Menopause marks a natural biological transition in a woman’s life, signaling the end of her reproductive years and menstrual cycles. This phase is characterized by significant hormonal shifts, primarily a decline in estrogen production. While it is a universal experience, symptoms and their intensity can vary considerably among individuals.
Burning Sensations and Menopause
A decline in estrogen levels can lead to various physical sensations, including burning. Estrogen maintains the health and integrity of tissues, including mucous membranes and skin. When estrogen levels decrease, these tissues can become thinner, drier, and more sensitive, leading to irritation and a burning sensation.
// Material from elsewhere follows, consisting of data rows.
/-- Storing one cell and retiring, with the input queue consumed down to `q`. -/
theorem storedOneCell_write (s : State) (q : List Cell) (d v nip : Cell) :
    StoredOneCell s ((({ s with inQ := q } : State).write d v).retire nip) d v nip q where
  stored := Memory.read_write_same _ _ _
  elsewhere _ hx := Memory.read_write_other _ _ hx
  ip := rfl
  rb := rfl
  inQ := rfl
  outQ := rfl
  status := rfl
  fault := rfl

/-! ## The instructions of the shape R R W -/

section
variable {ov : OverflowMode} {m1 m2 m3 : Mode} {s : State} {a b d nip : Cell} (hm : m3 ≠ .immediate)
  (ha : operand ov s 1 m1 = .ok a) (hb : operand ov s 2 m2 = .ok b) (hd : writeTarget ov s 3 m3 = .ok d)
  (hn : advance ov s 4 = .ok nip)
include hm ha hb hd hn

/-- Once the operands, the target and the advance are there, only the result can raise. -/
theorem threeOperand_of_resolved (result : Cell → Cell → Except VmError Cell) :
    threeOperand ov result m1 m2 m3 s = orRaise s (result a b) fun v => .next ((s.write d v).retire nip) := by
  simp [threeOperand, legalTarget_of_ne s.ip 3 hm, ha, hb, hd, hn]

/-- A result that does not raise is stored. -/
theorem threeOperand_stores {result : Cell → Cell → Except VmError Cell} {v : Cell} (hv : result a b = .ok v) :
    ∃ t, threeOperand ov result m1 m2 m3 s = .next t ∧ StoredOneCell s t d v nip s.inQ := by
  refine ⟨_, ?_, storedOneCell_write s s.inQ d v nip⟩
  rw [threeOperand_of_resolved hm ha hb hd hn, hv, orRaise_ok]

/-- An error of the result is raised. -/
theorem threeOperand_raises {result : Cell → Cell → Except VmError Cell} {e : VmError} (hv : result a b = .error e) :
    threeOperand ov result m1 m2 m3 s = .next { s with fault := some e } := by
  rw [threeOperand_of_resolved hm ha hb hd hn, hv]
  rfl

end

/-- A narrowed result: the exact value is stored when it is in range, and else the overflow mode decides (decision
D8). -/
theorem threeOperand_narrow {m1 m2 m3 : Mode} {s : State} {a b d nip : Cell} {exact : Int}
    {result : Cell → Cell → Except VmError Cell} (hm : m3 ≠ .immediate)
    (ha : operand Config.overflowMode s 1 m1 = .ok a) (hb : operand Config.overflowMode s 2 m2 = .ok b)
    (hd : writeTarget Config.overflowMode s 3 m3 = .ok d) (hn : advance Config.overflowMode s 4 = .ok nip)
    (hresult : result a b = narrow Config.overflowMode s.ip exact) :
    if inInt64 exact = true then
      ∃ t, threeOperand Config.overflowMode result m1 m2 m3 s = .next t ∧
        StoredOneCell s t d (Cell.ofInt exact) nip s.inQ
    else
      match Config.overflowMode with
      | .fault => threeOperand Config.overflowMode result m1 m2 m3 s =
          .next { s with fault := some (.arithmeticOverflow s.ip) }
      | .wrap => ∃ t, threeOperand Config.overflowMode result m1 m2 m3 s = .next t ∧
          StoredOneCell s t d (wrap64 exact) nip s.inQ := by
  obtain ⟨hin, hr⟩ | ⟨hout, hov, hr⟩ | ⟨hout, hov, hr⟩ := narrow_cases Config.overflowMode s.ip exact
  · rw [if_pos hin]
    exact threeOperand_stores hm ha hb hd hn (hresult.trans hr)
  · rw [if_neg (by simp [hout])]
    have hraises := threeOperand_raises hm ha hb hd hn (hresult.trans hr)
    split
    next => exact hraises
    next hwrap => exact absurd (hov.symm.trans hwrap) (by decide)
  · rw [if_neg (by simp [hout])]
    have hstores := threeOperand_stores hm ha hb hd hn (hresult.trans hr)
    split
    next hfault => exact absurd (hov.symm.trans hfault) (by decide)
    next => exact hstores

/-- Settles O18: ADD narrows the exact sum. -/
theorem addStoresTheSum : Obligations.AddStoresTheSum :=
  fun _ _ _ _ _ _ _ _ hm ha hb hd hn => threeOperand_narrow hm ha hb hd hn rfl

/-- Settles O19: MUL narrows the exact product. -/
theorem mulStoresTheProduct : Obligations.MulStoresTheProduct :=
  fun _ _ _ _ _ _ _ _ hm ha hb hd hn => threeOperand_narrow hm ha hb hd hn rfl

theorem lessThanCell_eq (a b : Cell) : lessThanCell a b = if a.toInt < b.toInt then 1 else 0 := by
  simp [lessThanCell, truthCell]

theorem equalsCell_eq (a b : Cell) : equalsCell a b = if a = b then 1 else 0 := by
  simp [equalsCell, truthCell]

/-- Settles O20: LT's result never raises. -/
theorem ltStoresOneOrZero : Obligations.LtStoresOneOrZero := by
  intro m1 m2 m3 s a b d nip hm ha hb hd hn
  rw [← lessThanCell_eq]
  exact threeOperand_stores hm ha hb hd hn rfl

/-- Settles O21: EQ's result never raises, and two cells are the same just when their values are. -/
theorem eqStoresOneOrZero : Obligations.EqStoresOneOrZero := by
  intro m1 m2 m3 s a b d nip hm ha hb hd hn
  simp only [BitVec.toInt_inj, ← equalsCell_eq]
  exact threeOperand_stores hm ha hb hd hn rfl

/-! ## Input and output -/

/-- Once IN's target and advance are there, the queue decides. -/
theorem inUnder_of_resolved {ov : OverflowMode} {m1 : Mode} {s : State} {d nip : Cell} (hm : m1 ≠ .immediate)
    (hd : writeTarget ov s 1 m1 = .ok d) (hn : advance ov s 2 = .ok nip) :
    inUnder ov m1 s =
      match s.inQ with
      | [] => .next { s with status := .waitingForInput }
      | v :: rest => .next ((({ s with inQ := rest } : State).write d v).retire nip) := by
  rw [inUnder, legalTarget_of_ne s.ip 1 hm, hd, hn]
  rfl

/-- Settles O22: the head of the queue is the stored value. -/
theorem inStoresTheHeadOfTheInputQueue : Obligations.InStoresTheHeadOfTheInputQueue := by
  intro m1 _ _ s d nip v rest hm hd hn hq
  refine ⟨_, (inUnder_of_resolved hm hd hn).trans ?_, storedOneCell_write s rest d v nip⟩
  rw [hq]
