-- ==== Sys2Proof/Machine/HostCommands.lean ====
section
/-! DEFINITION. The host commands (42_inventory_engine.md section 2): NOP, START, CANCEL. -/

namespace Sys2Proof.Machine

/-- NOP (R151): nothing, not even a report. -/
def execNop (s : State) : Host.Outcome State Fault Refusal := .next s

/-- START (R152): refused while BUSY. -/
def execStart (s : State) : Host.Outcome State Fault Refusal :=
  if s.busy then .next s.refuse
  else
    match sendRequest (sessionReset s) with
    | some s' => .next { s' with st := .roundSent, reply := .none }
    | none => .fault .unitRefusedInside

/-- CANCEL (R153). -/
def execCancel (s : State) : Host.Outcome State Fault Refusal := .next { s with cancelReq := true, reply := .none }

end Sys2Proof.Machine
end

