/-- R97, R98 and R109: the nine values of ST with their codes and the word each selects (the sequencer waits where there is
none), the nine values of ERR with their codes, no code above 8; HCMD = 3 is refused without a state change; a word outside
R100 names no operation. -/
def Obligations.UnassignedCodes : Prop :=
  (∀ (s : State) (rest : List Input), s.inputs = .host 3 :: rest →
      step s = .next { s with inputs := rest, reply := .refused }) ∧
  (∀ r : Request, (∀ i, (encode i).opw ≠ r.opw) → decode r = .error (.noOperation r.opw)) ∧
  ([.idle, .roundSent, .roundReceived, .extractTags, .processCollisions, .pushMasks, .nextRound, .done, .fatal].map
      fun st : St => (st.code, st.opw)) =
    [(0, none), (1, some 0x10), (2, some 0x11), (3, some 0x12), (4, some 0x13), (5, some 0x14), (6, some 0x15),
     (7, none), (8, none)] ∧
  ([.none, .transportTimeout, .checksumMismatch, .isoError, .clonedOrFaultError, .malformedFrame, .malformedResponse,
      .cancelled, .resultOverflow].map Err.code) = [0, 1, 2, 3, 4, 5, 6, 7, 8] ∧
  (∀ st : St, st.code.toNat ≤ 8) ∧ ∀ e : Err, e.code.toNat ≤ 8

/-- When the coming request decodes to an operation, the step is exec of it with that input consumed: the host's code
(zero-extended, R96), a bench's request, and in the sequencer's turn the word ST selects (R97). -/
def Obligations.StepRunsDecodedOperation : Prop :=
  ∀ (s : State) (rest : List Input) (i : Instr),
    (∀ c : BitVec 2, s.inputs = .host c :: rest → decode ⟨c.zeroExtend 8, .none⟩ = .ok i →
      step s = exec i { s with inputs := rest }) ∧
    (∀ r : Request, s.inputs = .bench r :: rest → decode r = .ok i → step s = exec i { s with inputs := rest }) ∧
    (∀ w : BitVec 8, s.inputs = .sequencer :: rest → s.st.opw = some w → decode ⟨w, .none⟩ = .ok i →
      step s = exec i { s with inputs := rest }) ∧
    ∀ w : BitVec 8, s.inputs = [] → s.st.opw = some w → decode ⟨w, .none⟩ = .ok i → step s = exec i s

/-- R150: in the sequencer's turn the micro-operation is chosen by ST alone, and in Idle, Done and Fatal the sequencer
waits; a host command may come between any two of them, whatever ST is. -/
def Obligations.SequencerDispatch : Prop :=
  ∀ s : State,
    let u := { s with inputs := s.inputs.tail }
    (s.inputs = [] ∨ (∃ rest, s.inputs = .sequencer :: rest) →
      match s.st with
      | .idle => step s = .next u
      | .roundSent => step s = exec .recv u
      | .roundReceived => step s = exec .isochk u
      | .extractTags => step s = exec .extract u
      | .processCollisions => step s = exec .collide u
      | .pushMasks => step s = exec .fatalchk u
      | .nextRound => step s = exec .next u
      | .done => step s = .next u
      | .fatal => step s = .next u) ∧
    (s.inputs.head? = some (.host 0) → step s = exec .nop u) ∧
    (s.inputs.head? = some (.host 1) → step s = exec .start u) ∧
    (s.inputs.head? = some (.host 2) → step s = exec .cancel u)

/-! ### Reset -/

/-- The state after hardware reset where 10_state.md R42 gives a value (its other registers hold the model's choice, log 6,
of which this says nothing). -/
def Obligations.ResetState : Prop :=
  State.reset.st = .idle ∧ State.reset.sp = 0 ∧ State.reset.stk = [] ∧ State.reset.tags = [] ∧ State.reset.tagcnt = 0 ∧
    State.reset.rounds = 0 ∧ State.reset.err = .none ∧ State.reset.isocode = 0 ∧ State.reset.cancelReq = false ∧
    State.reset.txFrames = []

/-- Hardware reset in any state gives the specified reset values, does not touch the Transport, and leaves what was written
and what is still to be delivered (R210). That the records emitted on the TAG channel, the parameters and the coming inputs
stay is the model's choice (logs 1, 3, 7 and 15). -/
def Obligations.HardwareResetInAnyState : Prop :=
  ∀ (s : State) (rest : List Input), s.inputs = .hwReset :: rest →
    ∃ t, step s = .next t ∧ t.st = .idle ∧ t.sp = 0 ∧ t.stk = [] ∧ t.tags = [] ∧ t.tagcnt = 0 ∧ t.rounds = 0 ∧
      t.err = .none ∧ t.isocode = 0 ∧ t.cancelReq = false ∧ t.link = s.link ∧ t.rx = s.rx ∧ t.rxLimits = s.rxLimits ∧
      t.tagOut = s.tagOut ∧ t.params = s.params ∧ t.inputs = rest

/-! ### Host commands -/

/-- R151. -/
def Obligations.NopChangesNothing : Prop :=
  decode ⟨0x00, .none⟩ = .ok .nop ∧ ∀ s : State, exec .nop s = .next s

/-- R152: an accepted START resets the session, sends the request of the empty mask and leaves ST = RoundSent; while BUSY
it is refused. Everything the right side does not name is unchanged. -/
def Obligations.StartBeginsSession : Prop :=
  decode ⟨0x01, .none⟩ = .ok .start ∧
  ∀ s : State,
    (s.st = .idle ∨ s.st = .done ∨ s.st = .fatal →
      exec .start s = .next { s with
        stk := [], tags := [], tagcnt := 0, err := .none, isocode := 0, cancelReq := false, rounds := 1
        cur := ⟨0, #v[0, 0, 0, 0, 0, 0, 0, 0]⟩
        txb := overlay (requestOf s.params ⟨0, []⟩) s.txb, txlen := 12
        link := s.link ++ [.write (requestOf s.params ⟨0, []⟩)], st := .roundSent, reply := .none }) ∧
    (s.st ≠ .idle ∧ s.st ≠ .done ∧ s.st ≠ .fatal → exec .start s = .next { s with reply := .refused })

/-- R153: CANCEL sets CANCEL_REQ and nothing else, and no operation but NEXT behaves otherwise for it (START and CANCEL
overwrite it). -/
def Obligations.CancelSetsFlagOnlyNextReads : Prop :=
  decode ⟨0x02, .none⟩ = .ok .cancel ∧
  (∀ s : State, exec .cancel s = .next { s with cancelReq := true, reply := .none }) ∧
  ∀ (i : Instr) (s : State) (b : Bool), i ≠ .next → i ≠ .start → i ≠ .cancel →
    exec i { s with cancelReq := b } = mapNext (fun t => { t with cancelReq := b }) (exec i s)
Physiological changes involve a reduction in collagen and elastin, which provide structure and elasticity to tissues. This thinning can expose nerve endings more readily, leading to heightened nerve sensitivity. Consequently, delicate mucous membranes, such as in the vulvovaginal region and mouth, are prone to these discomforts. Reduced moisture retention in these tissues further contributes to dryness and irritation, perceived as burning.
Where Burning Sensations Occur
Burning sensations during menopause can manifest in several areas. The vulvovaginal area is frequently affected, a condition known as Genitourinary Syndrome of Menopause (GSM). GSM describes the collection of symptoms resulting from estrogen deficiency, leading to thinning, drying, and inflammation of the vaginal and vulvar tissues. This can cause persistent burning, itching, and discomfort, especially during activities like intercourse or urination.
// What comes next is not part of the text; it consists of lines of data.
@[simp] theorem consume_st (s : State) : s.consume.st = s.st := rfl
@[simp] theorem consume_cur (s : State) : s.consume.cur = s.cur := rfl
@[simp] theorem consume_txb (s : State) : s.consume.txb = s.txb := rfl
@[simp] theorem consume_txlen (s : State) : s.consume.txlen = s.txlen := rfl
@[simp] theorem consume_rxb (s : State) : s.consume.rxb = s.rxb := rfl
@[simp] theorem consume_rxlen (s : State) : s.consume.rxlen = s.rxlen := rfl
@[simp] theorem consume_f (s : State) : s.consume.f = s.f := rfl
@[simp] theorem consume_valid (s : State) : s.consume.valid = s.valid := rfl
@[simp] theorem consume_coll (s : State) : s.consume.coll = s.coll := rfl
@[simp] theorem consume_cancelReq (s : State) : s.consume.cancelReq = s.cancelReq := rfl
@[simp] theorem consume_err (s : State) : s.consume.err = s.err := rfl
@[simp] theorem consume_isocode (s : State) : s.consume.isocode = s.isocode := rfl
@[simp] theorem consume_stk (s : State) : s.consume.stk = s.stk := rfl
@[simp] theorem consume_rounds (s : State) : s.consume.rounds = s.rounds := rfl
@[simp] theorem consume_tagcnt (s : State) : s.consume.tagcnt = s.tagcnt := rfl
@[simp] theorem consume_tags (s : State) : s.consume.tags = s.tags := rfl
@[simp] theorem consume_tagOut (s : State) : s.consume.tagOut = s.tagOut := rfl
@[simp] theorem consume_link (s : State) : s.consume.link = s.link := rfl
@[simp] theorem consume_rx (s : State) : s.consume.rx = s.rx := rfl
@[simp] theorem consume_rxLimits (s : State) : s.consume.rxLimits = s.rxLimits := rfl
@[simp] theorem consume_inputs (s : State) : s.consume.inputs = s.inputs.tail := rfl
@[simp] theorem consume_reply (s : State) : s.consume.reply = s.reply := rfl
@[simp] theorem consume_params (s : State) : s.consume.params = s.params := rfl
@[simp] theorem consume_draws (s : State) : s.consume.draws = s.draws := rfl

@[simp] theorem memWrite_st (frame : List Byte) (s : State) : (memWrite frame s).st = s.st := rfl
@[simp] theorem memWrite_cur (frame : List Byte) (s : State) : (memWrite frame s).cur = s.cur := rfl
@[simp] theorem memWrite_txb (frame : List Byte) (s : State) : (memWrite frame s).txb = s.txb := rfl
@[simp] theorem memWrite_txlen (frame : List Byte) (s : State) : (memWrite frame s).txlen = s.txlen := rfl
@[simp] theorem memWrite_rxb (frame : List Byte) (s : State) : (memWrite frame s).rxb = s.rxb := rfl
@[simp] theorem memWrite_rxlen (frame : List Byte) (s : State) : (memWrite frame s).rxlen = s.rxlen := rfl
@[simp] theorem memWrite_f (frame : List Byte) (s : State) : (memWrite frame s).f = s.f := rfl
@[simp] theorem memWrite_valid (frame : List Byte) (s : State) : (memWrite frame s).valid = s.valid := rfl
@[simp] theorem memWrite_coll (frame : List Byte) (s : State) : (memWrite frame s).coll = s.coll := rfl
@[simp] theorem memWrite_cancelReq (frame : List Byte) (s : State) : (memWrite frame s).cancelReq = s.cancelReq := rfl
@[simp] theorem memWrite_err (frame : List Byte) (s : State) : (memWrite frame s).err = s.err := rfl
@[simp] theorem memWrite_isocode (frame : List Byte) (s : State) : (memWrite frame s).isocode = s.isocode := rfl
@[simp] theorem memWrite_stk (frame : List Byte) (s : State) : (memWrite frame s).stk = s.stk := rfl
@[simp] theorem memWrite_rounds (frame : List Byte) (s : State) : (memWrite frame s).rounds = s.rounds := rfl
@[simp] theorem memWrite_tagcnt (frame : List Byte) (s : State) : (memWrite frame s).tagcnt = s.tagcnt := rfl
@[simp] theorem memWrite_tags (frame : List Byte) (s : State) : (memWrite frame s).tags = s.tags := rfl
@[simp] theorem memWrite_tagOut (frame : List Byte) (s : State) : (memWrite frame s).tagOut = s.tagOut := rfl
@[simp] theorem memWrite_link (frame : List Byte) (s : State) : (memWrite frame s).link = s.link ++ [.write frame] := rfl
@[simp] theorem memWrite_rx (frame : List Byte) (s : State) : (memWrite frame s).rx = s.rx := rfl
@[simp] theorem memWrite_rxLimits (frame : List Byte) (s : State) : (memWrite frame s).rxLimits = s.rxLimits := rfl
@[simp] theorem memWrite_inputs (frame : List Byte) (s : State) : (memWrite frame s).inputs = s.inputs := rfl
@[simp] theorem memWrite_reply (frame : List Byte) (s : State) : (memWrite frame s).reply = s.reply := rfl
@[simp] theorem memWrite_params (frame : List Byte) (s : State) : (memWrite frame s).params = s.params := rfl
@[simp] theorem memWrite_draws (frame : List Byte) (s : State) : (memWrite frame s).draws = s.draws := rfl

@[simp] theorem clearStack_st (s : State) : (clearStack s).st = s.st := rfl
@[simp] theorem clearStack_cur (s : State) : (clearStack s).cur = s.cur := rfl
@[simp] theorem clearStack_txb (s : State) : (clearStack s).txb = s.txb := rfl
@[simp] theorem clearStack_txlen (s : State) : (clearStack s).txlen = s.txlen := rfl
@[simp] theorem clearStack_rxb (s : State) : (clearStack s).rxb = s.rxb := rfl
@[simp] theorem clearStack_rxlen (s : State) : (clearStack s).rxlen = s.rxlen := rfl
@[simp] theorem clearStack_f (s : State) : (clearStack s).f = s.f := rfl
@[simp] theorem clearStack_valid (s : State) : (clearStack s).valid = s.valid := rfl
@[simp] theorem clearStack_coll (s : State) : (clearStack s).coll = s.coll := rfl
@[simp] theorem clearStack_cancelReq (s : State) : (clearStack s).cancelReq = s.cancelReq := rfl
@[simp] theorem clearStack_err (s : State) : (clearStack s).err = s.err := rfl
@[simp] theorem clearStack_isocode (s : State) : (clearStack s).isocode = s.isocode := rfl
@[simp] theorem clearStack_stk (s : State) : (clearStack s).stk = [] := rfl
@[simp] theorem clearStack_rounds (s : State) : (clearStack s).rounds = s.rounds := rfl
@[simp] theorem clearStack_tagcnt (s : State) : (clearStack s).tagcnt = s.tagcnt := rfl
@[simp] theorem clearStack_tags (s : State) : (clearStack s).tags = s.tags := rfl
@[simp] theorem clearStack_tagOut (s : State) : (clearStack s).tagOut = s.tagOut := rfl
@[simp] theorem clearStack_link (s : State) : (clearStack s).link = s.link := rfl
@[simp] theorem clearStack_rx (s : State) : (clearStack s).rx = s.rx := rfl
@[simp] theorem clearStack_rxLimits (s : State) : (clearStack s).rxLimits = s.rxLimits := rfl
@[simp] theorem clearStack_inputs (s : State) : (clearStack s).inputs = s.inputs := rfl
@[simp] theorem clearStack_reply (s : State) : (clearStack s).reply = s.reply := rfl
@[simp] theorem clearStack_params (s : State) : (clearStack s).params = s.params := rfl
@[simp] theorem clearStack_draws (s : State) : (clearStack s).draws = s.draws := rfl

@[simp] theorem forgetRx_st (s : State) : s.forgetRx.st = s.st := rfl
@[simp] theorem forgetRx_cur (s : State) : s.forgetRx.cur = s.cur := rfl
@[simp] theorem forgetRx_txb (s : State) : s.forgetRx.txb = s.txb := rfl
@[simp] theorem forgetRx_txlen (s : State) : s.forgetRx.txlen = s.txlen := rfl
@[simp] theorem forgetRx_rxb (s : State) : s.forgetRx.rxb = freeBuf s.draws := rfl
@[simp] theorem forgetRx_rxlen (s : State) : s.forgetRx.rxlen = Config.freeByte s.draws 255 := rfl
@[simp] theorem forgetRx_f (s : State) : s.forgetRx.f = freeFields s.draws := rfl
@[simp] theorem forgetRx_valid (s : State) : s.forgetRx.valid = s.valid := rfl
@[simp] theorem forgetRx_coll (s : State) : s.forgetRx.coll = s.coll := rfl
@[simp] theorem forgetRx_cancelReq (s : State) : s.forgetRx.cancelReq = s.cancelReq := rfl
@[simp] theorem forgetRx_err (s : State) : s.forgetRx.err = s.err := rfl
@[simp] theorem forgetRx_isocode (s : State) : s.forgetRx.isocode = s.isocode := rfl
@[simp] theorem forgetRx_stk (s : State) : s.forgetRx.stk = s.stk := rfl
@[simp] theorem forgetRx_rounds (s : State) : s.forgetRx.rounds = s.rounds := rfl
@[simp] theorem forgetRx_tagcnt (s : State) : s.forgetRx.tagcnt = s.tagcnt := rfl
@[simp] theorem forgetRx_tags (s : State) : s.forgetRx.tags = s.tags := rfl
@[simp] theorem forgetRx_tagOut (s : State) : s.forgetRx.tagOut = s.tagOut := rfl
@[simp] theorem forgetRx_link (s : State) : s.forgetRx.link = s.link := rfl
@[simp] theorem forgetRx_rx (s : State) : s.forgetRx.rx = s.rx := rfl
@[simp] theorem forgetRx_rxLimits (s : State) : s.forgetRx.rxLimits = s.rxLimits := rfl
@[simp] theorem forgetRx_inputs (s : State) : s.forgetRx.inputs = s.inputs := rfl
@[simp] theorem forgetRx_reply (s : State) : s.forgetRx.reply = s.reply := rfl
@[simp] theorem forgetRx_params (s : State) : s.forgetRx.params = s.params := rfl
@[simp] theorem forgetRx_draws (s : State) : s.forgetRx.draws = s.draws + 1 := rfl

@[simp] theorem latchRx_st (frame : List Byte) (r : FieldRegs) (s : State) : (s.latchRx frame r).st = s.st := rfl
@[simp] theorem latchRx_cur (frame : List Byte) (r : FieldRegs) (s : State) : (s.latchRx frame r).cur = s.cur := rfl
@[simp] theorem latchRx_txb (frame : List Byte) (r : FieldRegs) (s : State) : (s.latchRx frame r).txb = s.txb := rfl
@[simp] theorem latchRx_txlen (frame : List Byte) (r : FieldRegs) (s : State) : (s.latchRx frame r).txlen = s.txlen := rfl
@[simp] theorem latchRx_rxb (frame : List Byte) (r : FieldRegs) (s : State) : (s.latchRx frame r).rxb = overlay frame (freeBuf s.draws) := rfl
@[simp] theorem latchRx_rxlen (frame : List Byte) (r : FieldRegs) (s : State) : (s.latchRx frame r).rxlen = BitVec.ofNat 8 frame.length := rfl
@[simp] theorem latchRx_f (frame : List Byte) (r : FieldRegs) (s : State) : (s.latchRx frame r).f = r := rfl
@[simp] theorem latchRx_valid (frame : List Byte) (r : FieldRegs) (s : State) : (s.latchRx frame r).valid = s.valid := rfl
@[simp] theorem latchRx_coll (frame : List Byte) (r : FieldRegs) (s : State) : (s.latchRx frame r).coll = s.coll := rfl
@[simp] theorem latchRx_cancelReq (frame : List Byte) (r : FieldRegs) (s : State) : (s.latchRx frame r).cancelReq = s.cancelReq := rfl
@[simp] theorem latchRx_err (frame : List Byte) (r : FieldRegs) (s : State) : (s.latchRx frame r).err = s.err := rfl
@[simp] theorem latchRx_isocode (frame : List Byte) (r : FieldRegs) (s : State) : (s.latchRx frame r).isocode = s.isocode := rfl
@[simp] theorem latchRx_stk (frame : List Byte) (r : FieldRegs) (s : State) : (s.latchRx frame r).stk = s.stk := rfl
@[simp] theorem latchRx_rounds (frame : List Byte) (r : FieldRegs) (s : State) : (s.latchRx frame r).rounds = s.rounds := rfl
@[simp] theorem latchRx_tagcnt (frame : List Byte) (r : FieldRegs) (s : State) : (s.latchRx frame r).tagcnt = s.tagcnt := rfl
@[simp] theorem latchRx_tags (frame : List Byte) (r : FieldRegs) (s : State) : (s.latchRx frame r).tags = s.tags := rfl
@[simp] theorem latchRx_tagOut (frame : List Byte) (r : FieldRegs) (s : State) : (s.latchRx frame r).tagOut = s.tagOut := rfl
@[simp] theorem latchRx_link (frame : List Byte) (r : FieldRegs) (s : State) : (s.latchRx frame r).link = s.link := rfl
@[simp] theorem latchRx_rx (frame : List Byte) (r : FieldRegs) (s : State) : (s.latchRx frame r).rx = s.rx := rfl
@[simp] theorem latchRx_rxLimits (frame : List Byte) (r : FieldRegs) (s : State) : (s.latchRx frame r).rxLimits = s.rxLimits := rfl
@[simp] theorem latchRx_inputs (frame : List Byte) (r : FieldRegs) (s : State) : (s.latchRx frame r).inputs = s.inputs := rfl
@[simp] theorem latchRx_reply (frame : List Byte) (r : FieldRegs) (s : State) : (s.latchRx frame r).reply = s.reply := rfl
@[simp] theorem latchRx_params (frame : List Byte) (r : FieldRegs) (s : State) : (s.latchRx frame r).params = s.params := rfl
@[simp] theorem latchRx_draws (frame : List Byte) (r : FieldRegs) (s : State) : (s.latchRx frame r).draws = s.draws + 1 := rfl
The oral cavity can also experience burning, known as burning mouth syndrome (BMS). This condition is characterized by a chronic burning sensation on the tongue, lips, palate, or throughout the mouth, without apparent oral lesions. Hormonal fluctuations are thought to play a role in BMS, potentially affecting nerve function and salivary gland activity. Individuals may describe it as a scalding or tingling sensation, impacting daily comfort and eating habits.
Generalized skin sensitivity is another common manifestation, where women may experience prickling, tingling, or crawling sensations, sometimes perceived as burning. These sensations, also known as formication, can occur due to changes in nerve endings and decreased skin hydration and elasticity. The skin’s barrier function may also be compromised, contributing to increased sensitivity and discomfort. The urinary tract can also be affected, with some women experiencing urethral burning. This discomfort is often related to GSM, as the urethra shares estrogen receptors with vaginal tissues and can undergo similar changes, leading to irritation and burning during urination.
Managing Menopause-Related Burning Sensations
Managing menopause-related burning sensations often involves a combination of approaches, starting with hormone therapies. Local Menopausal Hormone Therapy (MHT), such as estrogen creams, rings, or tablets applied directly to the vagina, can restore estrogen to affected tissues. These localized treatments help to thicken and moisturize the vulvovaginal tissues, reducing dryness and burning. Systemic MHT, available as pills or patches, delivers estrogen throughout the body, alleviating a broader range of menopausal symptoms, including generalized skin sensitivity and other burning sensations.
Non-hormonal approaches also offer relief for specific areas. For vulvovaginal burning, over-the-counter vaginal lubricants can provide immediate moisture and reduce friction, while vaginal moisturizers offer longer-lasting hydration when used regularly. For burning mouth syndrome, mouth rinses, saliva substitutes, and certain medications like alpha-lipoic acid or low-dose clonazepam may be prescribed to manage discomfort. Topical creams containing capsaicin or lidocaine can be used for localized skin burning, though their application requires careful guidance.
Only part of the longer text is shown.